Blockchain: Central Banks Banking On It

Blockchain – Central Banks Banking On Blockchain

“The root problem with conventional currency is all the trust that’s required to make it work. The central bank must be trusted not to debase the currency, but the history of fiat currencies is full of breaches of that trust …” – Satoshi Nakamoto (Unknown person or persons who designed bitcoin and created its original reference implementation, Bitcoin Core)

Source: Photosteve101 via Flickr

Fiat currency debasement and failure is why gold has survived and thrived for thousands of years and indeed in recent years. It is why bitcoin is becoming more popular, with its growing market cap and ever-expanding ecosystem.

It is hard for central banks to dictate the value and supply of gold in the long term; they have tried and failed. This was seen during and after the London Gold Pool when gold prices surged from $35 to $850 in just 9 years and again in recent years when banks were found to be attempting to fix and manipulate gold prices. Manipulation frequently works in the short term but over the long term, the all powerful forces of supply and demand in the global marketplace will determine prices.

Similarly, it will be hard for central banks to dictate the value of bitcoin over the long term. Akin to gold, very limited supply and increasing global demand should determine prices rise in the long term.

Thus, both operate almost trust-less monetary policies and have a value in and of themselves, regardless of central bank diktats.

As it is both nature and human nature that supports gold, it is a blockchain that supports bitcoin. The bitcoin blockchain was designed so that no central bank would ever be needed to support the currency.

The bitcoin network is the bitcoin central bank, it creates new bitcoins and processes the transfer and settlement of the cryptocurrency. Monetary policy was set on day zero and its independence comes from its decentralisation.

Whilst the idea of no central bank is too much for many, you can be sure it is certainly too much for the central bankers themselves. After all, the breakthrough with bitcoin is that it is cryptography that secures it, not the force of an overarching central body. Bitcoin’s success has promoted the conversation as to how central banks can keep up, and take advantage of the technology in order to keep their monetary games going and further kicking the ‘fiat currency can’ down the road.

Central banks now want in on their own adulterated version of blockchain. It seems they have realised that they must embrace it in order to prevent their own demise.

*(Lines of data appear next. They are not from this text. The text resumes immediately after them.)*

-- ==== Sys2Proof/Syntax.lean ====
section
/-!
DEFINITION. Syntax: the commands the A256 takes, one constructor per row of spec/opcode_table.json. Each docstring
gives the row's mnemonic and the rule of spec/ that governs it.
-/
namespace Sys2Proof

Today, we take a brief look at why central banks are so keen to embrace the technology that was seemingly designed to render them the dodo of finance. In part two, next week we will address the concerns surrounding these apparent benefits.

Big on blockchain

15% of big banks will be using blockchain by the end of this year, according to the IMF and ‘most’ banks shortly after say the World Economic Forum (WEF). Driven by enthusiasm in the private sector, 2016 was the year the central bankers across the world woke up and began to talk about their explorations into, and the possibilities, of blockchain in the central banking system.